The Food and Equipment Distribution segment sells and distributes proprietary and non-proprietary items to franchisees and to Company-owned restaurants. Inter-segment revenues consist of sales to Company-owned restaurants. Assets for this segment include equipment, furniture and fixtures.

The Franchise and Other segment derives revenue from royalties, license fees and area development and foreign master license sales. The Franchise and Other segment includes Company-owned restaurants, which are used as prototypes and training facilities. Assets for this segment include equipment, furniture and fixtures for the Company restaurants.

Corporate administration and other assets primarily include the deferred tax asset, cash and short-term investments, as well as furniture and fixtures located at the corporate office. All assets are located within the United States.

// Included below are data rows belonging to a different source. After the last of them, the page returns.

/-- The requests of the sound group (R195). -/
def decodeSound (kind tag : Nat) (b : List Nat) : WireVerdict :=
  match kind with
  | 0x30 => fixedBody [1, 3, 2, 2, 2, 3, 3, 1] b fun
    | [n, d, f, k, r, s, h, l] => some (.mixSet tag n d f k r s h l)
    | _ => none
  | 0x31 => fixedBody [1] b fun | [u] => some (.partitionSet tag u) | _ => none
  | 0x32 => fixedBody [1, 1] b fun | [n, c] => some (.levelRead tag n c) | _ => none
  | 0x33 => fixedBody [1] b fun | [n] => some (.monitorSelect tag n) | _ => none
  | 0x34 => fixedBody [1, 3] b fun | [i, l] => some (.clipBegin tag i l) | _ => none
  | 0x35 => listBody [1, 3, 1] 2 b fun
    | [i, o], vs => some (.clipData tag i o (vs.map sampleValue))
    | _, _ => none
  | 0x36 => fixedBody [1, 2] b fun | [i, c] => some (.clipEnd tag i c) | _ => none
  | 0x37 => fixedBody [1] b fun | [i] => some (.clipFree tag i) | _ => none
  | 0x38 => fixedBody [1] b fun | [i] => some (.clipList tag i) | _ => none
  | 0x39 => formBody b
    (fun b => fixedBody (List.replicate 12 1) b fun
      | p :: q :: ds => some (.callClipsSet tag p q ds)
      | _ => none)
    (fun b => fixedBody [] b fun | [] => some (.callClipsUnconfigure tag) | _ => none)
  | 0x3A => formBody b
    (fun b => fixedBody [1, 1, 2, 2] b fun | [c, p, l, w] => some (.classSetRow tag c p l w) | _ => none)
    (fun b => fixedBody [4] b fun | [g] => some (.classSetGap tag g) | _ => none)
  | 0x3B => fixedBody [1, 1] b fun | [c, s] => some (.routeSet tag c s) | _ => none
  | 0x3C => listBody [1, 1, 1] 1 b fun | [n, c], vs => some (.announce tag n c vs) | _, _ => none
  | 0x3D => fixedBody [2] b fun | [i] => some (.announceCancel tag i) | _ => none
  | 0x3E => fixedBody [1, 1] b fun | [n, p] => some (.queueRead tag n p) | _ => none
  | _ => .badKind

/-- LANE SET: an exit lane has a debounce time only, every other code a complete set (R95); so a code that names no lane has
the length of an entry lane's (log entry 43). -/
def decodeLaneSet (tag : Nat) (b : List Nat) : WireVerdict :=
  match b with
  | 0x21 :: _ | 0x22 :: _ => fixedBody [1, 4] b fun | [l, d] => some (.laneSet tag l 0 d 0 0) | _ => none
  | _ => fixedBody [1, 1, 4, 1, 2] b fun | [l, m, d, a, p] => some (.laneSet tag l m d a p) | _ => none

/-- ADMIT: its stall stands behind a presence byte (R101, R197). After a 0 the row and position bytes are not looked at
(log entry 12). -/
def decodeAdmit (tag : Nat) (b : List Nat) : WireVerdict :=
  match parse [1, 1, 1, 1, 1, 2] b with
  | some [l, n, 0, _, _, p] => .request (.admitCar tag l n none p)
  | some [l, n, 1, r, q, p] => .request (.admitCar tag l n (some (r, q)) p)
  | some (l :: _) => .badValue l
  | some [] => .badLength
  | none => .badLength

/-- LOT CONFIG in layout form: the number of rows is the count of the row counts; the fill order has its own count
(R116, R197). -/
def decodeLayout (tag : Nat) (b : List Nat) : WireVerdict :=
  match parse [1, 1] (b.take 2) with
  | some [n, r] =>
    match parse (List.replicate r 1) ((b.drop 2).take r), parse [1] ((b.drop (2 + r)).take 1) with
    | some cs, some [f] =>
      match parse (List.replicate f 1 ++ [2]) (b.drop (3 + r)) with
      | some vs => .request (.lotConfigLayout tag n r cs vs.dropLast (vs.getLast?.getD 0))
      | none => .badLength
    | _, _ => .badLength
  | _ => .badLength

/-- The requests of the lanes and lot group (R195). -/
def decodeLot (kind tag : Nat) (b : List Nat) : WireVerdict :=
  match kind with
  | 0x40 => decodeLaneSet tag b
  | 0x41 => fixedBody [1] b fun | [l] => some (.laneOpen tag l) | _ => none
  | 0x42 => fixedBody [1] b fun | [l] => some (.laneClose tag l) | _ => none
  | 0x43 => decodeAdmit tag b
  | 0x44 => fixedBody [1] b fun | [l] => some (.refuse tag l) | _ => none
  | 0x45 => fixedBody [1] b fun | [l] => some (.attendantPass tag l) | _ => none
  | 0x46 => formBody b (decodeLayout tag)
    (fun b => fixedBody [1, 2] b fun | [n, c] => some (.lotConfigCapacity tag n c) | _ => none)
  | 0x47 => fixedBody [1, 1, 1, 1] b fun | [f, n, r, p] => some (.stallRead tag f n r p) | _ => none
  | 0x48 => fixedBody [1, 1, 1] b fun | [n, r, p] => some (.stallBlock tag n r p) | _ => none
  | 0x49 => fixedBody [1, 1, 1] b fun | [n, r, p] => some (.stallUnblock tag n r p) | _ => none
  | 0x4A => fixedBody [1, 1, 1] b fun | [n, r, p] => some (.depart tag n r p) | _ => none
  | 0x4B => fixedBody [1] b fun | [n] => some (.sweep tag n) | _ => none
  | 0x4C => fixedBody [1, 1] b fun | [l, c] => some (.countersRead tag l c) | _ => none
  | _ => .badKind

/-- ORDER PLACE: 5 + 2n bytes for n lines (R196). -/
def decodePlace (tag : Nat) (b : List Nat) : WireVerdict :=
  match parse [1, 1, 1, 1, 1] (b.take 5) with
  | some [n, r, p, m, k] =>
    match parse (List.replicate (2 * k) 1) (b.drop 5) with
    | some vs => .request (.orderPlace tag n r p m (pairLines vs))
    | none => .badLength
  | _ => .badLength

/-- REHEARSE: the auto-answer setting stands behind a presence byte (R177, R197). After a 0 its own byte is not looked at
(log entry 12). -/
def decodeRehearse (tag : Nat) (b : List Nat) : WireVerdict :=
  match parse [1, 1, 1, 1] b with
  | some [u, s, 0, _] => .request (.rehearse tag u s none)
  | some [u, s, 1, a] => .request (.rehearse tag u s (some a))
  | some (u :: _) => .badValue u
  | some [] => .badLength
  | none => .badLength

/-- INJECT ANSWER: the sequence number stands behind a presence byte, and only GARBLED has none (R178, R197). After a 0 its
own byte is not looked at (log entry 12), and a number sent with GARBLED is dropped (log entry 44). -/
def decodeAnswer (tag : Nat) (b : List Nat) : WireVerdict :=
  match parse [1, 1, 1, 1] b with
  | some [n, a, 0, _] => if a = 4 then .request (.injectAnswer tag n a 0) else .badValue 0
  | some [n, a, 1, s] => .request (.injectAnswer tag n a s)
  | some _ => .badValue 0
  | none => .badLength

Summarized in the following tables are net sales and operating revenues, depreciation and amortization expense, interest expense, pre-tax income, income tax provision (benefit), capital expenditures and assets for the Company's reportable segments as of and for the years ended June 28, 2009 and June 29, 2008 (in thousands):


      Year  Ended  
     

June 28,

   

June 29,

 
     

2009

   

2008

 
Net sales and operating revenues:    
Food and equipment distribution     $ 37,793   $ 43,807  
Franchise and other (2)       6,053     5,711  
Inter-segment revenues       642     311  
     Combined       44,488     49,829  
Less inter-segment revenues       (642 )   (311 )
     Consolidated revenues     $ 43,846   $ 49,518  
 
Depreciation and amortization:    
Food and equipment distribution     $ -   $ 1  
Franchise and other (2)       193     272  
     Combined       193     273  
Corporate administration and other       97     69  
     Depreciation and amortization     $ 290   $ 342  
 
Interest expense:    
Food and equipment distribution     $ --   $ --  
Franchise and other (2)       --     --  
     Combined       --     --  
Corporate administration and other       57     46  
     Interest expense     $ 57   $ 46  
 
Pre-Tax income:    
Food and equipment distribution (1)     $ 1,498   $ 2,419  
Franchise and other (1), (2)       1,974     2,102  
Inter-segment profit       158     72  
     Combined       3,630     4,593  
Less inter-segment profit       (158 )   (72 )
Corporate administration and other       (1,769 )   (1,795 )
     Income before taxes     $ 1,703   $ 2,726  
 
Income tax provision (benefit):    
Food and equipment distribution     $ --   $ --  
Franchise and other       --     --  
     Combined       --     --  
Corporate administration and other       531     (99 )
     Income tax (benefit) provision     $ 531   $ (99 )
 
    (1)   Does not include full allocation of corporate administration.  
 
    (2)   Company stores that were closed are included in discontinued operations in the accompanying consolidated statement of operations.   



      Year  Ended  
     

June 28,

   

June 29,

 
     

2009

   

2008

 
Capital Expenditures:    
Food and equipment distribution     $ --   $ --  
Franchise and other       708     10  
     Combined       708     10  
Corporate administration and other       341     239  
     Consolidated capital expenditures     $ 1,049   $ 249  
 
Assets:    
Food and equipment distribution     $ 2,369   $ 3,311  
Franchise and other       1,363     629  
Combined       3,732     3,940  
Corporate administration and other       3,330     3,895  
Consolidated assets     $ 7,062   $ 7,835  
 
Geographic Information (Revenues):    
United States     $ 42,815   $ 47,709  
Foreign countries       1,031     1,809  
     Consolidated total     $ 43,846   $ 49,518  


NOTE L– SUBSEQUENT EVENTS:

In accordance with SFAS No. 165, we have evaluated events or transactions occurring after June 28, 2009, the balance sheet date, through September 23, 2009, the date the financial statements were issued, and determined there have been no such events or transactions which would impact our financial statements for the year ended June 28, 2009.